= Tropical marine climate =

Category of tropical climate influenced by the ocean

A tropical marine climate is a tropical climate that is primarily influenced by the ocean. It is usually experienced by islands and coastal areas 10° to 20° north and south of the equator. There are two main seasons in a tropical marine climate: the wet season and the dry season. The annual rainfall is 1000 to over 1500 mm (39 to 59 inches). The temperature ranges from 20 to 35 C. Under the Köppen climate classification, a "tropical marine climate" would fall under Af or Am, tropical rainforest or tropical monsoon climate. The trade winds blow all year round and are moist, as they pass over warm seas. These climatic conditions are found, for example, across the Caribbean, the eastern coasts of Brazil, Madagascar and Queensland; and many islands in tropical waters.

== Seasons ==
During the dry season there is less rainfall than in the wet season, but there is little variation in temperature between the two seasons. Tropical marine regions are influenced by anticyclones during the dry season and tropical waves during the wet season.

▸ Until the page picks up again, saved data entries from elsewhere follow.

/-- A frame for one egress queue (spec/08 R228): placed, waiting in its transfer queue, or dropped; a port in its hold behaviour
drops beyond its share (spec/06 Table 6.17). -/
def State.enqueue (s : State) (p c id : Nat) (lossless : Bool) : State :=
  if s.isControl id ∨ ((s.xferQueue p c).isEmpty ∧ s.belowLimit p c) then s.deliver p c id
  else if lossless ∧ s.holding p = false ∧ s.bufFld p c F.SWC_BUF_PROFILE_LOSSLESS = 1 then
    { s with swc.transfers := sset [] s.swc.transfers (qKey p c) (s.xferQueue p c ++ [⟨id, s.now⟩]) }
  else s.egressDrop p c id

/-- A queue behind which frames still wait is at its limit for a copy (log entry 36): those that need wait no more go first. -/
def State.queueWaits (s : State) (p c : Nat) : Bool × State :=
  let s := s.releaseTransfers p c (s.xferQueue p c).length
  (!(s.xferQueue p c).isEmpty, s)

/-- One copy of a multicast frame at its queue: lost at the limit whatever LOSSLESS says (spec/08 R236). -/
def State.placeCopy (s : State) (p c id : Nat) : State :=
  if s.isControl id then s.place p c id
  else
    let (waits, s) := s.queueWaits p c
    if !waits && s.belowLimit p c then s.place p c id else s.egressDrop p c id

/-- The targets in other quadrants whose copies may cross: one behind whose queue frames wait is lost (spec/08 R232, R236). -/
def State.farTargets (s : State) (id c : Nat) (l : List Nat) : List Nat × State :=
  if s.isControl id then (l, s)
  else l.foldl (fun (l, s) p =>
    let (waits, s) := s.queueWaits p c
    if waits then (l, s.count (ctrSwcClass p c 1)) else (l ++ [p], s)) ([], s)

/-- A multicast frame's pointers and transfers: one transfer for each other quadrant that holds targets. -/
def State.spread (s : State) (id : Nat) (targets : List Nat) : State := match s.frame? id with
  | none => s
  | some f =>
    let own := targets.filter fun p => portQuad p == f.quad
    let (far, s) := s.farTargets id f.cls (targets.filter fun p => portQuad p != f.quad)
    let quads := (List.range 4).filter fun q => far.any fun p => portQuad p == q
    let s := s.updFrame id fun f => { f with refs := own.length + quads.length }
    let s := if own.isEmpty ∧ quads.isEmpty then s.freeFrame id else s
    let s := own.foldl (fun s p => s.placeCopy p f.cls id) s
    quads.foldl (fun s q => s.startCross id (far.filter fun p => portQuad p == q) .copy) s

/-! ## Resequencing (spec/08 R231, R232) -/

/-- A difference of stream numbers. -/
def seqDiff (a b : BitVec 16) : Nat := (a - b).toNat

/-- Whether a number lies before the next one a resequencer waits for. -/
def Reseq.past (r : Reseq) (q : BitVec 16) : Bool := decide (2 ^ 15 ≤ seqDiff q r.next)

/-- The next number moves past every held cell that follows it; fuel is the window. -/
def Reseq.advance : Nat → Reseq → Reseq
  | 0, r => r
  | n + 1, r => if r.held.contains r.next then
      Reseq.advance n { r with next := r.next + 1, held := r.held.filter fun q => q != r.next } else r

/-- The next number is released, with every held cell that now follows it. -/
def Reseq.pass (r : Reseq) : Reseq := Reseq.advance 4097 { r with next := r.next + 1 }

/-- A crossing takes a change. -/
def Reseq.change (r : Reseq) (frame : Nat) (g : Crossing → Crossing) : Reseq :=
  { r with crossings := r.crossings.map fun x => if x.frame = frame then g x else x }

/-- One of a crossing's numbers is missing no more. -/
def Crossing.got (q : BitVec 16) (x : Crossing) : Crossing := { x with missing := x.missing.filter fun m => m != q }

/-- Whether a crossing is over: nothing is missing, and its last number has been released or it was set aside. -/
def Crossing.over (x : Crossing) (r : Reseq) : Bool :=
  x.missing.isEmpty && (x.aside || r.past (x.first + BitVec.ofNat 16 (x.cells - 1)))

/-- The crossings of a slice's class, with the key of their stream and whether each is over. -/
def State.crossingsOf (s : State) (slice c : Nat) : List (Nat × Crossing × Bool) :=
  (s.swc.reseqs.filter fun y => y.1 / 16384 == slice && y.1 % 8 == c).flatMap fun y =>
    y.2.crossings.map fun x => (y.1, x, x.over y.2)

/-- Whether an earlier crossing of the flow is still to land at one of its targets: what has been set aside, lost or moved keeps no
place (spec/08 R232). -/
def Crossing.behind (x : Crossing) (l : List (Nat × Crossing × Bool)) : Bool :=
  !x.aside && !x.lost && x.kind != .moved && l.any fun y =>
    decide (y.2.1.frame < x.frame) && !y.2.1.aside && !y.2.1.lost && y.2.1.kind != .moved && y.2.1.targets.any x.targets.contains

/-- A crossing is over: the source copy loses its name; the copy that crossed is placed on its queue, admitted to those of its
targets, or, moved, looks for a place on its new port. -/
def State.landCrossing (s : State) (c : Nat) (x : Crossing) : State :=
  if x.lost then s
  else
    let s := s.release x.source
    match x.kind, x.targets with
    | .unicast, [p] => s.place p c x.frame
    | .moved, [p] => s.enqueue p c x.frame true
    | _, [] => s.freeFrame x.frame
    | _, l => l.foldl (fun s p => s.placeCopy p c x.frame) (s.updFrame x.frame fun f => { f with refs := l.length })

/-- Crossings of a slice's class that are over land, each after those of its flow before it; one that was set aside counts as out
of order. Fuel bounds their number. -/
def State.landAll (s : State) (slice c : Nat) : Nat → State
  | 0 => s
  | n + 1 =>
    let l := s.crossingsOf slice c
    match l.find? fun y => y.2.2 && !y.2.1.behind l with
    | none => s
    | some (k, x, _) =>
      let r := sget {} s.swc.reseqs k
      let s := { s with swc.reseqs := sset {} s.swc.reseqs k { r with crossings := r.crossings.filter fun y => y.frame != x.frame } }
      let s := if x.aside && !x.lost then s.count (ctrSwcPort (k / 8 % 2048) 4) else s
      (s.landCrossing c x).landAll slice c n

== Ecosystem adaptations ==
The ecosystems of the tropical marine climate have to adapt to the dry season. Plants during the dry season must conserve water/moisture. However, the extent of the adaptation depends greatly on the annual rainfall.

Hygrophytic ecosystems occur when there is a short dry period with a few rain showers. The soil in this ecosystem holds adequate water for plant growth. Most of the tropical marine ecosystems are close to true rain forests.

=== Mesophytic ecosystem ===

The mesophytic ecosystem is also known as a semi-evergreen forest. It is found where there is a long dry season that has little rainfall. There is less vegetation than in a rainforest. There are only two tree stories; trees shed their leaves or have very small leaves. This provides the plants a way to conserve moisture.

There are fewer epiphytes than a rain forest has as the canopy is dry. In the dry season the ground is covered by leaves that will not decay until the soil is moist. The trees often flower during the dry season and start to grow during the wet season. The soil is usually laterite.

=== Xerophytic ecosystem ===
The xerophytic ecosystem is also known as dry woodland. It is found in areas of rain shadow in the tropical marine climate. This ecosystem often develops soils that drain quickly.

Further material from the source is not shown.